──────── Data for this task ────────
-- ==== Sys2Proof/Machine/Cores.lean ====
section
/-! DEFINITION. The Novgiwick instructions and what the hub does with the cores (R407 to R428). -/

namespace Sys2Proof.Machine

/-- HANDLER_ENTRY (R426): a reservation, `EE` = 1 and `HM` = 0, between two instructions. -/
def execHandlerEntry (n : Fin 8) (s : State) : Out :=
  let k := coreNo s n.val
  .next (if k.run = .running && k.reserved.isSome && k.ee && !k.hm then
    cnt (updCore s n.val fun c => { c.noLoop with epc := c.pc, hm := true, ee := false, loadHeld := false, hostWait := false, pc := c.evec }) Reg.EV_CNT_DELIVERED
  else s)

/-- ECL_CLAIM (R426): `mfsr` of `ecl`. -/
def execEclClaim (n : Fin 8) (g : Fin 16) (s : State) : Out :=
  .next (onCore s n.val fun s' =>
    let r := claim s' n.val
    coreNext (setG r.2 n.val g.val r.1) n.val)

/-- EVDONE (R422, R426). -/
def execEvdone (n : Fin 8) (src : BitVec 64) (s : State) : Out :=
  .next (onCore s n.val fun s' =>
    coreNext (if (coreNo s' n.val).active = some src.toNat then
        updCore (completeSource s' src.toNat) n.val fun k => { k with active := none }
      else cnt s' Reg.EV_CNT_BAD_DONE) n.val)

/-- The source a core still holds is completed first. -/
def dropActive (s : State) (n : Nat) : State :=
  match (coreNo s n).active with
  | some a => updCore (completeSource s a) n fun k => { k with active := none }
  | none => s

/-- RTI (R418, R426): from trap mode to `tpc`; from handler mode to `epc`, or on to the next reserved source. -/
def execRti (n : Fin 8) (s : State) : Out :=
  .next (onCore s n.val fun s' =>
    let k := coreNo s' n.val
    if k.tm then coreDone (updCore s' n.val fun c => { c with tm := false }) n.val k.tpc Core.noLoop
    else if k.hm then
      let s1 := dropActive s' n.val
      if k.reserved.isSome then
        coreDone (cnt (cnt s1 Reg.EV_CNT_CHAINED) Reg.EV_CNT_DELIVERED) n.val k.evec Core.noLoop
      else coreDone (updCore s1 n.val fun c => { c with hm := false, ee := true }) n.val k.epc Core.noLoop
    else trapIllegal s' n.val)

/-- WFE (R428): the clock stops unless a source is reserved already. -/
def execWfe (n : Fin 8) (s : State) : Out :=
  .next (onCore s n.val fun s' =>
    if (coreNo s' n.val).reserved.isSome then coreNext s' n.val
    else updCore s' n.val fun k => { k with run := .sleeping })

/-! ### Arithmetic (R409, R414, with the semantics of R166) -/

def op2Val (k : Core) : CoreOp2 → Nat
  | .reg r => gReg k r.val
  | .imm v => v.toNat
def op2Imm : CoreOp2 → Bool
  | .reg _ => false
  | .imm _ => true

/-- Field of `bfx` and `bfi` in op2: position, width, sign flag. -/
def fieldPos (y : Nat) : Nat := y % 64
def fieldWidth (y : Nat) : Nat := y / 64 % 64 + 1
def fieldSigned (y : Nat) : Bool := y / 2 ^ 12 % 2 = 1

/-- The operation's operands are legal: a bit field given as an immediate, within 64 bits. -/
def coreLegal (op : CoreOp) (o : CoreOp2) (y : Nat) : Bool :=
  match op with
  | .bfx | .bfi => op2Imm o && fieldPos y + fieldWidth y ≤ 64
  | _ => true

/-- Result of an arithmetic instruction: `d` is the old destination, for `bfi`. -/
def coreResult (op : CoreOp) (d x y : Nat) : Nat :=
  let sx := sgn 64 x
  let sy := sgn 64 y
  let wrap := fun (v : Int) => unsgn 64 v
  match op with
  | .add => wrap (x + y : Nat)
  | .sub => wrap ((x : Int) - y)
  | .and => x &&& y
  | .or => x ||| y
  | .xor => x ^^^ y
  | .shl => wrap (x * 2 ^ (y % 64) : Nat)
  | .shr => x / 2 ^ (y % 64)
  | .sra => wrap (sx / (2 ^ (y % 64) : Nat))
  | .slt => b2n (sx < sy)
  | .sltu => b2n (x < y)
  | .min => wrap (min sx sy)
  | .max => wrap (max sx sy)
  | .li => y
  | .bfx =>
    let v := bitsOf x (fieldPos y) (fieldWidth y)
    if fieldSigned y then wrap (sgn (fieldWidth y) v) else v
  | .bfi => d - atBit (fieldPos y) (bitsOf d (fieldPos y) (fieldWidth y)) + atBit (fieldPos y) (bitsOf x 0 (fieldWidth y))
  | .clz => if x = 0 then 64 else 63 - x.log2
  | .popc => ((upto 64).map fun i => bitsOf x i 1).sum
  | .bperm => ((upto 8).map fun i =>
      let k := bitsOf y (4 * i) 4
      atBit (8 * i) (if k < 8 then bitsOf x (8 * k) 8 else 0)).sum
  | .mul => wrap (x * y : Nat)
  | .mulh => wrap (sx * sy / (2 ^ 64 : Nat))
  | .mulhu => x * y / 2 ^ 64
  | .div => if y = 0 then 2 ^ 64 - 1 else wrap (sx.tdiv sy)
  | .divu => if y = 0 then 2 ^ 64 - 1 else x / y
  | .rem => if y = 0 then x else wrap (sx.tmod sy)
  | .remu => if y = 0 then x else x % y

/-- CORE_ARITHMETIC (R409). -/
def execCoreArithmetic (n : Fin 8) (op : CoreOp) (rd rs1 : Fin 16) (o : CoreOp2) (s : State) : Out :=
  .next (onCore s n.val fun s' =>
    let k := coreNo s' n.val
    let y := op2Val k o
    if coreLegal op o y then
      coreNext (setG s' n.val rd.val (coreResult op (gReg k rd.val) (gReg k rs1.val) y)) n.val
    else trapIllegal s' n.val)

/-! ### Branches (R409 to R411) -/

/-- The loop buffer after a branch at `pc` (R410): a backward branch over 1 to 16 instructions is captured once it has been taken
twice in succession; it is dropped when that branch falls through or control leaves the body, and by no other branch within it. -/
def loopAfter (k : Core) (taken : Option (BitVec 32)) : Core :=
  let inBody := fun (t : BitVec 32) => k.loopBr.elim false fun b => b.2.toNat ≤ t.toNat && t.toNat ≤ b.1.toNat
  match taken with
  | none => if (k.loopBr.elim false fun b => b.1 = k.pc) then k.noLoop else k
  | some t =>
    if k.loopBr = some (k.pc, t) then { k with loopSeen := k.loopSeen + 1, loopHeld := true }
    else if k.loopHeld && inBody t then k
    else if t.toNat < k.pc.toNat && k.pc.toNat ≤ t.toNat + 64 then { k with loopBr := some (k.pc, t), loopSeen := 1, loopHeld := false }
    else if inBody t then k else k.noLoop

/-- A branch condition, numbered as R178 numbers those of scalar registers (log 24). -/
def brHolds (cond v : Nat) : Bool :=
  match cond with
  | 0 => true | 1 => v = 0 | 2 => v ≠ 0 | 3 => sgn 64 v < 0 | _ => 0 ≤ sgn 64 v

/-- Go on at a target, or after the branch. -/
def coreJump (s : State) (n : Nat) (taken : Option (BitVec 32)) : State :=
  let k := coreNo s n
  coreDone s n (taken.getD (k.pc + 4)) fun c => loopAfter c taken

/-- CORE_BRANCH (R411): `br`, `call`, `ret`. -/
def execCoreBranch (n : Fin 8) (op : CoreBr) (s : State) : Out :=
  .next (onCore s n.val fun s' =>
    let k := coreNo s' n.val
    match op with
    | .br c r t => coreJump s' n.val (if brHolds c.val (gReg k r.val) then some t else none)
    | .call t =>
      if 64 ≤ k.rstack.length then takeTrap s' n.val 0x05 k.rstack.length
      else coreJump (updCore s' n.val fun e => { e with rstack := (k.pc + 4) :: e.rstack }) n.val (some t)
    | .ret => match k.rstack with
      | [] => takeTrap s' n.val 0x05 0
      | t :: rest => coreJump (updCore s' n.val fun e => { e with rstack := rest }) n.val (some t))

/-! ### Stack, memory, bit variables (R412, R413, R415, R416) -/

/-- PUSH (R412). -/
def execPush (n : Fin 8) (rs : Fin 16) (s : State) : Out :=
  .next (onCore s n.val fun s' =>
    let k := coreNo s' n.val
    if k.dsp.toNat < k.dlo.toNat + 8 then takeTrap s' n.val 0x04 k.dsp.toNat
    else coreStoreFrom s' n.val (tcmAddr (k.dsp.toNat - 8)) (natLE 8 (gReg k rs.val)) fun t =>
      updCore t n.val fun c => { c with dsp := c.dsp - 8 })

/-- POP (R412). -/
def execPop (n : Fin 8) (rd : Fin 16) (s : State) (parityFails : Bool := false) : Out :=
  .next (onCore s n.val fun s' =>
    let k := coreNo s' n.val
    if k.dhi.toNat ≤ k.dsp.toNat then takeTrap s' n.val 0x04 k.dsp.toNat
    else coreLoadTo s' n.val 8 false rd.val (tcmAddr k.dsp.toNat) parityFails false fun t =>
      updCore t n.val fun c => { c with dsp := c.dsp + 8 })

/-- CORE_LOAD (R415, R416). -/
def execCoreLoad (n : Fin 8) (size : Fin 4) (signed : Bool) (rd : Fin 16) (addr : BitVec 64) (parityFails busError : Bool) (s : State) : Out :=
  .next (onCore s n.val fun s' => coreLoadTo s' n.val (2 ^ size.val) signed rd.val addr.toNat parityFails busError id)

/-- CORE_STORE (R415, R416). -/
def execCoreStore (n : Fin 8) (size : Fin 4) (rs : Fin 16) (addr : BitVec 64) (s : State) : Out :=
  .next (onCore s n.val fun s' =>
    coreStoreFrom s' n.val addr.toNat (natLE (2 ^ size.val) (gReg (coreNo s' n.val) rs.val)) id)

/-- Bit `b` of the bit-variable space. -/
def bitVar (s : State) (b : Nat) : Bool := (mget 0 s.bitVars (b / 8)).getLsbD (b % 8)
def setBitVar (s : State) (b : Nat) (v : Bool) : State :=
  { s with bitVars := mupd 0 s.bitVars (b / 8) fun x =>
      if v then x ||| BitVec.ofNat 8 (2 ^ (b % 8)) else x &&& ~~~ BitVec.ofNat 8 (2 ^ (b % 8)) }

/-- BIT_VARIABLE (R413). -/
def execBitVariable (n : Fin 8) (op : BitOp) (rd rs : Fin 16) (s : State) : Out :=
  .next (onCore s n.val fun s' =>
    let b := gReg (coreNo s' n.val) rs.val
    if 524288 ≤ b then takeTrap s' n.val 0x02 b
    else match op with
      | .bset => coreNext (setBitVar s' b true) n.val
      | .bclr => coreNext (setBitVar s' b false) n.val
      | .btst => coreNext (setG s' n.val rd.val (b2n (bitVar s' b))) n.val)

/-- BTAS (R413): the old value, and the variable set in the same access. -/
def execBtas (n : Fin 8) (rd rs : Fin 16) (s : State) : Out :=
  .next (onCore s n.val fun s' =>
    let b := gReg (coreNo s' n.val) rs.val
    if 524288 ≤ b then takeTrap s' n.val 0x02 b
    else coreNext (setG (setBitVar s' b true) n.val rd.val (b2n (bitVar s' b))) n.val)

/-! ### Special registers, traps, fences (R407, R417, R420) -/

/-- Value of a special register; `ecl` is read by its claim. -/
def srValue (k : Core) : CoreSr → Nat
  | .dsp => k.dsp.toNat | .dlo => k.dlo.toNat | .dhi => k.dhi.toNat | .rsp => k.rstack.length
  | .cst => b2n k.ee + 2 * b2n k.hm + 4 * b2n k.tm
  | .evec => k.evec.toNat | .tvec => k.tvec.toNat | .epc => k.epc.toNat | .tpc => k.tpc.toNat
  | .tcause => k.tcause.toNat | .tval => k.tval.toNat | .ecl => k.ecl.toNat | .tpri => k.tpri

/-- Write a special register: `rsp` and `ecl` are read only; a `tpri` above 1,024 is stored as 1,024 (log 28). -/
def srWrite (k : Core) (r : CoreSr) (v : Nat) : Core :=
  match r with
  | .dsp => { k with dsp := BitVec.ofNat 32 v }
  | .dlo => { k with dlo := BitVec.ofNat 32 v }
  | .dhi => { k with dhi := BitVec.ofNat 32 v }
  | .cst => { k with ee := v.testBit 0, hm := v.testBit 1, tm := v.testBit 2 }
  | .evec => { k with evec := BitVec.ofNat 32 v }
  | .tvec => { k with tvec := BitVec.ofNat 32 v }
  | .epc => { k with epc := BitVec.ofNat 32 v }
  | .tpc => { k with tpc := BitVec.ofNat 32 v }
  | .tcause => { k with tcause := BitVec.ofNat 8 v }
  | .tval => { k with tval := BitVec.ofNat 64 v }
  | .tpri => { k with tpri := min 1024 (v % 2 ^ 11) }
  | .rsp | .ecl => k

/-- MFSR_MTSR (R407): between general register `g` and a special register. -/
def execMfsrMtsr (n : Fin 8) (dir : SrDir) (sr : CoreSr) (g : Fin 16) (s : State) : Out :=
  .next (onCore s n.val fun s' =>
    let k := coreNo s' n.val
    match dir with
    | .mfsr =>
      let r := if sr = .ecl then claim s' n.val else (srValue k sr, s')
      coreNext (setG r.2 n.val g.val r.1) n.val
    | .mtsr => coreNext (updCore s' n.val fun c => srWrite c sr (gReg k g.val)) n.val)

/-- TRAP_BRK (R418, R420): `brk` raises `BREAK` with its immediate. No cause or value is given for `trap`, so both are free
(log 3). An instruction that is not executed, because its word is illegal or failed parity as it was fetched, has no row of its own: its trap
is this one's too (log 28). -/
def execTrapBrk (n : Fin 8) (imm : BitVec 32) (kind : CoreTrap) (s : State) : Out :=
  .next (onCore s n.val fun s' => match kind with
    | .brk => trapWith true s' n.val 0x09 imm.toNat
    | .illegal => trapIllegal s' n.val
    | .fetchParity => takeTrap s' n.val 0x07 (tcmAddr (coreNo s' n.val).pc.toNat)
    | .trap => takeTrap (drawn (drawn s')) n.val ((Config.freeWord s'.free).toNat % 2 ^ 8) (Config.freeWord (s'.free + 1)).toNat)

/-- FENCE (R417): completes once the store buffer is empty. -/
def execFence (n : Fin 8) (s : State) : Out :=
  .next (onCore s n.val fun s' => if (coreNo s' n.val).sb.isEmpty then coreNext s' n.val else s')

/-- FENCE_I (R417): once the store buffer is empty, what has been fetched is discarded, the loop buffer with it. -/
def execFenceI (n : Fin 8) (s : State) : Out :=
  .next (onCore s n.val fun s' =>
    if (coreNo s' n.val).sb.isEmpty then coreDone s' n.val ((coreNo s' n.val).pc + 4) Core.noLoop else s')

/-- DEBUG_CORE_HALT (R431, R482): scope 0 is unlocked. -/
def execDebugCoreHalt (n : Fin 8) (s : State) : Out :=
  .next (if s.sec.scopes.getLsbD 0 && ((coreNo s n.val).run = .running || (coreNo s n.val).run = .sleeping) then
    updCore s n.val fun k => { k with run := .halted }
  else s)

end Sys2Proof.Machine
end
────────
What needs to be done: Please transcribe only the lines in the records above running from the line that has "its claim. -/" through the line that has "k.ecl.toNat | .tpri => k.tpri", both included, exactly as they appear.

Reply to the task:
/-- Value of a special register; `ecl` is read by its claim. -/
def srValue (k : Core) : CoreSr → Nat
  | .dsp => k.dsp.toNat | .dlo => k.dlo.toNat | .dhi => k.dhi.toNat | .rsp => k.rstack.length
  | .cst => b2n k.ee + 2 * b2n k.hm + 4 * b2n k.tm
  | .evec => k.evec.toNat | .tvec => k.tvec.toNat | .epc => k.epc.toNat | .tpc => k.tpc.toNat
  | .tcause => k.tcause.toNat | .tval => k.tval.toNat | .ecl => k.ecl.toNat | .tpri => k.tpri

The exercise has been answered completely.